Some would say 'karma' got 'em' for trying to piece-meal with one single FIX a system interface more like a big-city interstate highway, railway, or seaport than he'd realized. A warm roof will always melt the snow; the source could be this or it could be...and now we know more than when we started so we're on our way, but not quite there until the attic is cold and the walls are the next likely target for cellulose dense-packed.

But why not an infra-red scan to see what we're missing in order to do it as 'right the first time' as we can? Checking the work is part of the job.  And though sealed, the sealed and insulated attic was only a piece of the ice dam problem. The warm roof remains, and the walls remain the likely culprit with radiation and conduction the companions in crime, now that the convection has enjoyed its free reign over the wall cavities.

Thanks Joe, hope that will work for you.  

Stacy, visualizing the way walls connect to attics is tough.  Remember these are separate components.  

The original path of least resistance may be top and bottom.  But remember that leaks aren't just at the top and bottom of a component, they often leak throughout.  

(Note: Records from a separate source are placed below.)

/-! ### `State.countSend` -/

@[simp] theorem State.countSend_par (s : State) : s.countSend.par = s.par := rfl
@[simp] theorem State.countSend_store (s : State) : s.countSend.store = s.store := rfl
@[simp] theorem State.countSend_ebLen (s : State) : s.countSend.ebLen = s.ebLen := rfl
@[simp] theorem State.countSend_handoff (s : State) : s.countSend.handoff = s.handoff := rfl
@[simp] theorem State.countSend_lineIdx (s : State) : s.countSend.lineIdx = s.lineIdx := rfl
@[simp] theorem State.countSend_lbSlot (s : State) : s.countSend.lbSlot = s.lbSlot := rfl
@[simp] theorem State.countSend_avail (s : State) : s.countSend.avail = s.avail := rfl
@[simp] theorem State.countSend_streaming (s : State) : s.countSend.streaming = s.streaming := rfl
@[simp] theorem State.countSend_seq (s : State) : s.countSend.seq = s.seq := rfl
@[simp] theorem State.countSend_sendCnt (s : State) : s.countSend.sendCnt = add32 s.sendCnt 1 := rfl
@[simp] theorem State.countSend_phase (s : State) : s.countSend.phase = s.phase := rfl
@[simp] theorem State.countSend_view (s : State) : s.countSend.view = s.view := rfl
@[simp] theorem State.countSend_viewStale (s : State) : s.countSend.viewStale = s.viewStale := rfl
@[simp] theorem State.countSend_cmdq (s : State) : s.countSend.cmdq = s.cmdq := rfl
@[simp] theorem State.countSend_txlog (s : State) : s.countSend.txlog = s.txlog := rfl
@[simp] theorem State.countSend_diaglog (s : State) : s.countSend.diaglog = s.diaglog := rfl
@[simp] theorem State.countSend_ret (s : State) : s.countSend.ret = s.ret := rfl
@[simp] theorem State.countSend_trace (s : State) : s.countSend.trace = s.trace := rfl
@[simp] theorem State.countSend_powerUps (s : State) : s.countSend.powerUps = s.powerUps := rfl
@[simp] theorem State.countSend_draws (s : State) : s.countSend.draws = s.draws := rfl
@[simp] theorem State.countSend_byteAt (s : State) (sp : Space) (k : Nat) :
    s.countSend.byteAt sp k = s.byteAt sp k := rfl
@[simp] theorem State.countSend_sizeOf (s : State) (sp : Space) :
    s.countSend.sizeOf sp = s.sizeOf sp := rfl

/-! ### `State.setEbLen` -/

@[simp] theorem State.setEbLen_par (s : State) (n : Nat) : (s.setEbLen n).par = s.par := rfl
@[simp] theorem State.setEbLen_store (s : State) (n : Nat) : (s.setEbLen n).store = s.store := rfl
@[simp] theorem State.setEbLen_ebLen (s : State) (n : Nat) : (s.setEbLen n).ebLen = n := rfl
@[simp] theorem State.setEbLen_handoff (s : State) (n : Nat) :
    (s.setEbLen n).handoff = s.handoff := rfl
@[simp] theorem State.setEbLen_lineIdx (s : State) (n : Nat) :
    (s.setEbLen n).lineIdx = s.lineIdx := rfl
@[simp] theorem State.setEbLen_lbSlot (s : State) (n : Nat) :
    (s.setEbLen n).lbSlot = s.lbSlot := rfl
@[simp] theorem State.setEbLen_avail (s : State) (n : Nat) : (s.setEbLen n).avail = s.avail := rfl
@[simp] theorem State.setEbLen_streaming (s : State) (n : Nat) :
    (s.setEbLen n).streaming = s.streaming := rfl
@[simp] theorem State.setEbLen_seq (s : State) (n : Nat) : (s.setEbLen n).seq = s.seq := rfl
@[simp] theorem State.setEbLen_sendCnt (s : State) (n : Nat) :
    (s.setEbLen n).sendCnt = s.sendCnt := rfl
@[simp] theorem State.setEbLen_phase (s : State) (n : Nat) : (s.setEbLen n).phase = s.phase := rfl
@[simp] theorem State.setEbLen_view (s : State) (n : Nat) : (s.setEbLen n).view = s.view := rfl
@[simp] theorem State.setEbLen_viewStale (s : State) (n : Nat) :
    (s.setEbLen n).viewStale = s.viewStale := rfl
@[simp] theorem State.setEbLen_cmdq (s : State) (n : Nat) : (s.setEbLen n).cmdq = s.cmdq := rfl
@[simp] theorem State.setEbLen_txlog (s : State) (n : Nat) : (s.setEbLen n).txlog = s.txlog := rfl
@[simp] theorem State.setEbLen_diaglog (s : State) (n : Nat) :
    (s.setEbLen n).diaglog = s.diaglog := rfl
@[simp] theorem State.setEbLen_ret (s : State) (n : Nat) : (s.setEbLen n).ret = s.ret := rfl
@[simp] theorem State.setEbLen_trace (s : State) (n : Nat) : (s.setEbLen n).trace = s.trace := rfl
@[simp] theorem State.setEbLen_powerUps (s : State) (n : Nat) :
    (s.setEbLen n).powerUps = s.powerUps := rfl
@[simp] theorem State.setEbLen_draws (s : State) (n : Nat) : (s.setEbLen n).draws = s.draws := rfl
@[simp] theorem State.setEbLen_byteAt (s : State) (n : Nat) (sp : Space) (k : Nat) :
    (s.setEbLen n).byteAt sp k = s.byteAt sp k := rfl
@[simp] theorem State.setEbLen_sizeOf (s : State) (n : Nat) (sp : Space) :
    (s.setEbLen n).sizeOf sp = s.sizeOf sp := rfl

/-! ### `State.txAppend` -/

@[simp] theorem State.txAppend_par (s : State) (bs : List Byte) : (s.txAppend bs).par = s.par := rfl
@[simp] theorem State.txAppend_store (s : State) (bs : List Byte) :
    (s.txAppend bs).store = s.store := rfl
@[simp] theorem State.txAppend_ebLen (s : State) (bs : List Byte) :
    (s.txAppend bs).ebLen = s.ebLen := rfl
@[simp] theorem State.txAppend_handoff (s : State) (bs : List Byte) :
    (s.txAppend bs).handoff = s.handoff := rfl
@[simp] theorem State.txAppend_lineIdx (s : State) (bs : List Byte) :
    (s.txAppend bs).lineIdx = s.lineIdx := rfl
@[simp] theorem State.txAppend_lbSlot (s : State) (bs : List Byte) :
    (s.txAppend bs).lbSlot = s.lbSlot := rfl
@[simp] theorem State.txAppend_avail (s : State) (bs : List Byte) :
    (s.txAppend bs).avail = s.avail := rfl
@[simp] theorem State.txAppend_streaming (s : State) (bs : List Byte) :
    (s.txAppend bs).streaming = s.streaming := rfl
@[simp] theorem State.txAppend_seq (s : State) (bs : List Byte) : (s.txAppend bs).seq = s.seq := rfl
@[simp] theorem State.txAppend_sendCnt (s : State) (bs : List Byte) :
    (s.txAppend bs).sendCnt = s.sendCnt := rfl
@[simp] theorem State.txAppend_phase (s : State) (bs : List Byte) :
    (s.txAppend bs).phase = s.phase := rfl
@[simp] theorem State.txAppend_view (s : State) (bs : List Byte) :
    (s.txAppend bs).view = s.view := rfl
@[simp] theorem State.txAppend_viewStale (s : State) (bs : List Byte) :
    (s.txAppend bs).viewStale = s.viewStale := rfl
@[simp] theorem State.txAppend_cmdq (s : State) (bs : List Byte) :
    (s.txAppend bs).cmdq = s.cmdq := rfl
@[simp] theorem State.txAppend_txlog (s : State) (bs : List Byte) :
    (s.txAppend bs).txlog = s.txlog ++ bs := rfl
@[simp] theorem State.txAppend_diaglog (s : State) (bs : List Byte) :
    (s.txAppend bs).diaglog = s.diaglog := rfl
@[simp] theorem State.txAppend_ret (s : State) (bs : List Byte) : (s.txAppend bs).ret = s.ret := rfl
@[simp] theorem State.txAppend_trace (s : State) (bs : List Byte) :
    (s.txAppend bs).trace = s.trace := rfl
@[simp] theorem State.txAppend_powerUps (s : State) (bs : List Byte) :
    (s.txAppend bs).powerUps = s.powerUps := rfl
@[simp] theorem State.txAppend_draws (s : State) (bs : List Byte) :
    (s.txAppend bs).draws = s.draws := rfl
@[simp] theorem State.txAppend_byteAt (s : State) (bs : List Byte) (sp : Space) (k : Nat) :
    (s.txAppend bs).byteAt sp k = s.byteAt sp k := rfl
@[simp] theorem State.txAppend_sizeOf (s : State) (bs : List Byte) (sp : Space) :
    (s.txAppend bs).sizeOf sp = s.sizeOf sp := rfl

/-! ### `State.pushCmd` -/

@[simp] theorem State.pushCmd_par (s : State) (b : Byte) : (s.pushCmd b).par = s.par := rfl
@[simp] theorem State.pushCmd_store (s : State) (b : Byte) : (s.pushCmd b).store = s.store := rfl
@[simp] theorem State.pushCmd_ebLen (s : State) (b : Byte) : (s.pushCmd b).ebLen = s.ebLen := rfl
@[simp] theorem State.pushCmd_handoff (s : State) (b : Byte) :
    (s.pushCmd b).handoff = s.handoff := rfl
@[simp] theorem State.pushCmd_lineIdx (s : State) (b : Byte) :
    (s.pushCmd b).lineIdx = s.lineIdx := rfl
@[simp] theorem State.pushCmd_lbSlot (s : State) (b : Byte) : (s.pushCmd b).lbSlot = s.lbSlot := rfl
@[simp] theorem State.pushCmd_avail (s : State) (b : Byte) : (s.pushCmd b).avail = s.avail := rfl
@[simp] theorem State.pushCmd_streaming (s : State) (b : Byte) :
    (s.pushCmd b).streaming = s.streaming := rfl
@[simp] theorem State.pushCmd_seq (s : State) (b : Byte) : (s.pushCmd b).seq = s.seq := rfl
@[simp] theorem State.pushCmd_sendCnt (s : State) (b : Byte) :
    (s.pushCmd b).sendCnt = s.sendCnt := rfl
@[simp] theorem State.pushCmd_phase (s : State) (b : Byte) : (s.pushCmd b).phase = s.phase := rfl
@[simp] theorem State.pushCmd_view (s : State) (b : Byte) : (s.pushCmd b).view = s.view := rfl
@[simp] theorem State.pushCmd_viewStale (s : State) (b : Byte) :
    (s.pushCmd b).viewStale = s.viewStale := rfl
@[simp] theorem State.pushCmd_cmdq (s : State) (b : Byte) :
    (s.pushCmd b).cmdq = s.cmdq ++ [b] := rfl
@[simp] theorem State.pushCmd_txlog (s : State) (b : Byte) : (s.pushCmd b).txlog = s.txlog := rfl
@[simp] theorem State.pushCmd_diaglog (s : State) (b : Byte) :
    (s.pushCmd b).diaglog = s.diaglog := rfl
@[simp] theorem State.pushCmd_ret (s : State) (b : Byte) : (s.pushCmd b).ret = s.ret := rfl
@[simp] theorem State.pushCmd_trace (s : State) (b : Byte) : (s.pushCmd b).trace = s.trace := rfl
@[simp] theorem State.pushCmd_powerUps (s : State) (b : Byte) :
    (s.pushCmd b).powerUps = s.powerUps := rfl
@[simp] theorem State.pushCmd_draws (s : State) (b : Byte) : (s.pushCmd b).draws = s.draws := rfl
@[simp] theorem State.pushCmd_byteAt (s : State) (b : Byte) (sp : Space) (k : Nat) :
    (s.pushCmd b).byteAt sp k = s.byteAt sp k := rfl
@[simp] theorem State.pushCmd_sizeOf (s : State) (b : Byte) (sp : Space) :
    (s.pushCmd b).sizeOf sp = s.sizeOf sp := rfl

/-! ### `State.setCmdq` -/

@[simp] theorem State.setCmdq_par (s : State) (q : List Byte) : (s.setCmdq q).par = s.par := rfl
@[simp] theorem State.setCmdq_store (s : State) (q : List Byte) :
    (s.setCmdq q).store = s.store := rfl
@[simp] theorem State.setCmdq_ebLen (s : State) (q : List Byte) :
    (s.setCmdq q).ebLen = s.ebLen := rfl
@[simp] theorem State.setCmdq_handoff (s : State) (q : List Byte) :
    (s.setCmdq q).handoff = s.handoff := rfl
@[simp] theorem State.setCmdq_lineIdx (s : State) (q : List Byte) :
    (s.setCmdq q).lineIdx = s.lineIdx := rfl
@[simp] theorem State.setCmdq_lbSlot (s : State) (q : List Byte) :
    (s.setCmdq q).lbSlot = s.lbSlot := rfl
@[simp] theorem State.setCmdq_avail (s : State) (q : List Byte) :
    (s.setCmdq q).avail = s.avail := rfl
@[simp] theorem State.setCmdq_streaming (s : State) (q : List Byte) :
    (s.setCmdq q).streaming = s.streaming := rfl
@[simp] theorem State.setCmdq_seq (s : State) (q : List Byte) : (s.setCmdq q).seq = s.seq := rfl
@[simp] theorem State.setCmdq_sendCnt (s : State) (q : List Byte) :
    (s.setCmdq q).sendCnt = s.sendCnt := rfl
@[simp] theorem State.setCmdq_phase (s : State) (q : List Byte) :
    (s.setCmdq q).phase = s.phase := rfl
@[simp] theorem State.setCmdq_view (s : State) (q : List Byte) : (s.setCmdq q).view = s.view := rfl
@[simp] theorem State.setCmdq_viewStale (s : State) (q : List Byte) :
    (s.setCmdq q).viewStale = s.viewStale := rfl
@[simp] theorem State.setCmdq_cmdq (s : State) (q : List Byte) : (s.setCmdq q).cmdq = q := rfl
@[simp] theorem State.setCmdq_txlog (s : State) (q : List Byte) :
    (s.setCmdq q).txlog = s.txlog := rfl
@[simp] theorem State.setCmdq_diaglog (s : State) (q : List Byte) :
    (s.setCmdq q).diaglog = s.diaglog := rfl
@[simp] theorem State.setCmdq_ret (s : State) (q : List Byte) : (s.setCmdq q).ret = s.ret := rfl
@[simp] theorem State.setCmdq_trace (s : State) (q : List Byte) :
    (s.setCmdq q).trace = s.trace := rfl
@[simp] theorem State.setCmdq_powerUps (s : State) (q : List Byte) :
    (s.setCmdq q).powerUps = s.powerUps := rfl
@[simp] theorem State.setCmdq_draws (s : State) (q : List Byte) :
    (s.setCmdq q).draws = s.draws := rfl
@[simp] theorem State.setCmdq_byteAt (s : State) (q : List Byte) (sp : Space) (k : Nat) :
    (s.setCmdq q).byteAt sp k = s.byteAt sp k := rfl
@[simp] theorem State.setCmdq_sizeOf (s : State) (q : List Byte) (sp : Space) :
    (s.setCmdq q).sizeOf sp = s.sizeOf sp := rfl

So even if the attic flat does connect to the wall tops (balloon frame, vs having the wall tops below the attic), the leaks are simply chased to a little lower point. 

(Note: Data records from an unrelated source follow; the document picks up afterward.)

-- ==== Sys2Proof/Laws/Exec.lean ====
section
/-! SUPPORT. For each operation that can be refused, the state it leaves when it is not: the
inversion lemmas that later proofs cite in place of unfolding a meaning. The other operations are
single equations by `rfl`. -/

namespace Sys2Proof.Machine

/-- The state with an envelope of `payload` in EB (44_envelope_framer R200). -/
abbrev State.withEnvelope (s : State) (seq cks : Byte) (payload : List Byte) : State :=
  (s.writeBytes .eb 0 (envelopeBytes s.par.raw seq cks payload)).setEbLen (payload.length + 8)

/-- Leaving an envelope in EB changes EB and EB_LEN only. -/
theorem frame_withEnvelope (s : State) (seq cks : Byte) (payload : List Byte) :
    Frame s (s.withEnvelope seq cks payload) [.space .eb, .ebLen] := by
  refine Frame.of_writeBytes .eb 0 (envelopeBytes s.par.raw seq cks payload) fun e he => ?_
  cases e <;> first | rfl | (exact fun _ => rfl) | (simp at he)

theorem execViewRead_next {off n : U32} {draw : Option (List Byte)} {s t : State}
    (h : execViewRead off n draw s = .next t) :
    ∃ bs, viewBytes s off.toNat n.toNat draw = .ok bs ∧ t = s.returns (.bytes bs) := by
  unfold execViewRead at h
  split at h
  · cases h
  · cases h; exact ⟨_, ‹_›, rfl⟩

theorem execCapWrite_next {slot : Bool} {off : U32} {data : List Byte} {s t : State}
    (h : execCapWrite slot off data s = .next t) :
    off.toNat + data.length ≤ s.par.raw.lineBytes ∧
      t = (s.writeBytes (.lb slot) off.toNat data).returns .none := by
  unfold execCapWrite at h
  split at h
  · cases h
  · rename_i hw
    obtain ⟨hle, rfl⟩ := memWrite_eq_ok.1 hw
    cases h; exact ⟨hle, rfl⟩

theorem execRadarDrain_next {expected : U32} {a : RadarDraw} {s t : State}
    (h : execRadarDrain expected a s = .next t) :
    a.data.length = s.par.raw.radarFrameBytes ∧ ∃ r,
      (expected = a.spf ∧ t = ((s.setAvail false).writeBytes .rb 0 a.data).returns r) ∨
      (expected ≠ a.spf ∧ t = (s.setAvail false).returns r) := by
  unfold execRadarDrain at h
  split at h
  · cases h
  · rename_i hd
    have hl := drainRadar_ok hd
    rw [drainRadar_eq hl] at hd
    cases h
    split at hd
    · cases hd; exact ⟨hl, _, .inl ⟨BitVec.eq_of_toNat_eq ‹_›, rfl⟩⟩
    · rename_i hn
      cases hd; exact ⟨hl, _, .inr ⟨fun he => hn (congrArg _ he), rfl⟩⟩

theorem execFrame_next {seq : Byte} {payload : List Byte} {s t : State}
    (h : execFrame seq payload s = .next t) :
    payload.length ≤ s.par.raw.maxPayload ∧
      t = (s.withEnvelope seq (checksum s.par.raw payload) payload).returns
        (.bytes (frameBytes s.par.raw payload seq)) := by
  unfold execFrame at h
  split at h
  · cases h
  · obtain ⟨hle, rfl⟩ := putEnvelope_ok ‹_›
    cases h; exact ⟨hle, rfl⟩

theorem execEnvelope_next {seq cks : Byte} {payload : List Byte} {s t : State}
    (h : execEnvelope seq cks payload s = .next t) :
    payload.length ≤ s.par.raw.maxPayload ∧
      t = (s.withEnvelope seq cks payload).returns .none := by
  unfold execEnvelope at h
  split at h
  · cases h
  · obtain ⟨hle, rfl⟩ := putEnvelope_ok ‹_›
    cases h; exact ⟨hle, rfl⟩

/-- A transmit's state: a prefix of EB's envelope goes out, and SEND_CNT counts it or STREAMING is
cleared (45_stream_controller R225). -/
def State.Sent (s : State) (a : TxDraw) (u : State) : Prop :=
  ∃ n, n ≤ s.ebLen ∧ n ≤ s.par.raw.maxPayload + 8 ∧
    ((a.outcome = .ok ∧ u = (s.txAppend (s.readBytes .eb 0 n)).countSend) ∨
      (a.outcome ≠ .ok ∧ u = (s.txAppend (s.readBytes .eb 0 n)).stopStreaming))

theorem sendEnvelope_sent {s u : State} {a : TxDraw} {r : Ret} (h : sendEnvelope s a = .ok (r, u)) :
    s.Sent a u := by
  obtain ⟨n, h1, h2, ⟨ho, -, -, rfl⟩ | ⟨ho, -, -, rfl⟩⟩ := sendEnvelope_ok h
  · exact ⟨n, h1, h2, .inl ⟨ho, rfl⟩⟩
  · exact ⟨n, h1, h2, .inr ⟨ho, rfl⟩⟩

/-- A transmit changes TXLOG, SEND_CNT and STREAMING only. -/
theorem State.Sent.frame {s u : State} {a : TxDraw} (h : s.Sent a u) :
    Frame s u [.txlog, .sendCnt, .streaming] := by
  obtain ⟨n, -, -, ⟨-, rfl⟩ | ⟨-, rfl⟩⟩ := h <;>
  · intro e he
    cases e <;> first | rfl | (exact fun _ => rfl) | (simp at he)

theorem execTransmit_next {a : TxDraw} {s t : State} (h : execTransmit a s = .next t) :
    ∃ u r, s.Sent a u ∧ t = u.returns r := by
  unfold execTransmit at h
  split at h
  · cases h
  · cases h; exact ⟨_, _, sendEnvelope_sent ‹_›, rfl⟩

theorem execMlCmd_next {s t : State} (h : execMlCmd s = .next t) :
    s.phase = .cmd ∧ t = ((checkCommand s).goto .imgTake).returns .none := by
  obtain ⟨hp, hk⟩ := inPhase_next.1 h
  cases hk; exact ⟨hp, rfl⟩

theorem execMlImgTake_next {s t : State} (h : execMlImgTake s = .next t) :
    s.phase = .imgTake ∧
      ((s.handoff.rdy = true ∧ t = (s.takeView.goto .imgBuild).returns .none) ∨
        (s.handoff.rdy = false ∧ t = (s.goto .radPoll).returns .none)) := by
  obtain ⟨hp, hk⟩ := inPhase_next.1 h
  cases hr : s.handoff.rdy
  · rw [takeReady_notReady hr, hr] at hk
    cases hk; exact ⟨hp, .inr ⟨rfl, rfl⟩⟩
  · rw [takeReady_ready hr, hr] at hk
    cases hk; exact ⟨hp, .inl ⟨rfl, rfl⟩⟩

theorem execMlImgBuild_next {draw : Option StaleDraw} {s t : State}
    (h : execMlImgBuild draw s = .next t) :
    s.phase = .imgBuild ∧ ∃ cks payload, payload.length = s.par.raw.imgFrameBytes ∧
      t = ((s.withEnvelope s.seq cks payload).advanceSeq.releaseView.goto .imgTx).returns .none := by
  obtain ⟨hp, hk⟩ := inPhase_next.1 h
  split at hk
  · cases hk
  · rename_i hb
    cases hk
    refine ⟨hp, ?_⟩
    rcases buildImage_ok hb with ⟨v, -, -, -, hb⟩ | ⟨d, -, -, hl, hb⟩
    · obtain ⟨-, rfl⟩ := putEnvelope_ok hb
      exact ⟨_, _, by simp, rfl⟩
    · obtain ⟨-, rfl⟩ := putEnvelope_ok hb
      exact ⟨_, _, hl, rfl⟩

theorem execMlImgTx_next {answer : Option TxDraw} {s t : State}
    (h : execMlImgTx answer s = .next t) :
    s.phase = .imgTx ∧
      ((s.streaming = false ∧ answer = none ∧ t = (s.goto .radPoll).returns .none) ∨
        (s.streaming = true ∧ ∃ a u r, answer = some a ∧ s.Sent a u ∧
          t = (u.goto .radPoll).returns r)) := by
  obtain ⟨hp, hk⟩ := inPhase_next.1 h
  refine ⟨hp, ?_⟩
  split at hk
  · split at hk
    · cases hk
    · cases hk; exact .inr ⟨‹_›, _, _, _, rfl, sendEnvelope_sent ‹_›, rfl⟩
  · cases hk; exact .inl ⟨‹_›, rfl, rfl⟩
  · cases hk

theorem execMlRadPoll_next {s t : State} (h : execMlRadPoll s = .next t) :
    s.phase = .radPoll ∧ t = (s.goto (if s.avail then .radDrain else .cmd)).returns .none := by
  obtain ⟨hp, hk⟩ := inPhase_next.1 h
  cases hk; exact ⟨hp, rfl⟩

theorem execMlRadDrain_next {a : RadarDraw} {s t : State} (h : execMlRadDrain a s = .next t) :
    s.phase = .radDrain ∧ a.data.length = s.par.raw.radarFrameBytes ∧ ∃ r,
      t = afterDrain r ((s.setAvail false).writeBytes .rb 0 a.data) ∨
      t = afterDrain r (s.setAvail false) := by
  obtain ⟨hp, hk⟩ := inPhase_next.1 h
  split at hk
  · cases hk
  · rename_i hd
    have hl := drainRadar_ok hd
    rw [drainRadar_eq hl] at hd
    cases hk
    split at hd
    · cases hd; exact ⟨hp, hl, _, .inl rfl⟩
    · cases hd; exact ⟨hp, hl, _, .inr rfl⟩

theorem execMlRadBuild_next {s t : State} (h : execMlRadBuild s = .next t) :
    s.phase = .radBuild ∧
      ((s.streaming = false ∧ t = (s.goto .cmd).returns .none) ∨
        (s.streaming = true ∧ ∃ cks payload, payload.length = s.par.raw.radarFrameBytes ∧
          t = ((s.withEnvelope s.seq cks payload).advanceSeq.goto .radTx).returns .none)) := by
  obtain ⟨hp, hk⟩ := inPhase_next.1 h
  refine ⟨hp, ?_⟩
  split at hk
  · split at hk
    · cases hk
    · rename_i hr
      obtain ⟨-, rfl⟩ := memRead_eq_ok.1 hr
      split at hk
      · cases hk
      · obtain ⟨-, rfl⟩ := putEnvelope_ok ‹_›
        cases hk
        exact .inr ⟨‹_›, _, _, by simp, rfl⟩
  · rename_i hs
    cases hk; exact .inl ⟨by simpa using hs, rfl⟩

theorem execMlRadTx_next {a : TxDraw} {s t : State} (h : execMlRadTx a s = .next t) :
    s.phase = .radTx ∧
      ((s.streaming = false ∧ t = (s.goto .cmd).returns .none) ∨
        (s.streaming = true ∧ ∃ u r, s.Sent a u ∧ t = (u.goto .cmd).returns r)) := by
  obtain ⟨hp, hk⟩ := inPhase_next.1 h
  refine ⟨hp, ?_⟩
  split at hk
  · split at hk
    · cases hk
    · cases hk; exact .inr ⟨‹_›, _, _, sendEnvelope_sent ‹_›, rfl⟩
  · rename_i hs
    cases hk; exact .inl ⟨by simpa using hs, rfl⟩

end Sys2Proof.Machine
end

If the basement rim had also been addressed this job may not have been deemed a failure.  Hitting primary entry and exit tends to have a much more dramatic effect than simply hitting one or the other.  Get the big holes high and low first, right? 

The attic floor is insulated and air sealed, we can all agree on that. We don't know the cavity depth so hard to say if enough R-value was added to slow down the heat loss enough to prevent the warming of the attic and then the ice dams as a result of that. Let's assume that the insulated floor is not the problem. That now leaves us with a perimeter of exterior wall plates with no insulation on top of them or below (remember this a floored attic) so now each empty wall cavity around the perimeter of the attic is acting like a chimney and causing the problem. Had the exterior sidewalls been dense packed or an effort made to target dense pack the outer wall plates during the floor insulation process the problem would have been resolved. I am confident that during the dene packing of the floor that the insulation was not packed all the way to to the exterior sheating. As mentioned those were balloon framed walls so the insulation would have just trickled down if it was even able to reach that far and more likely would have hit blocking leaving the outer cavity open. So now that should make sense why we still have that snow melt around the roof edge. R-0 maybe close to R-1 if you take the R-value of a typical 3/4 floor board around that crucial area. Solution is dense pack the exterior sidealls or a cheaper alternative target dense pack using the "bag method" at the perimeter.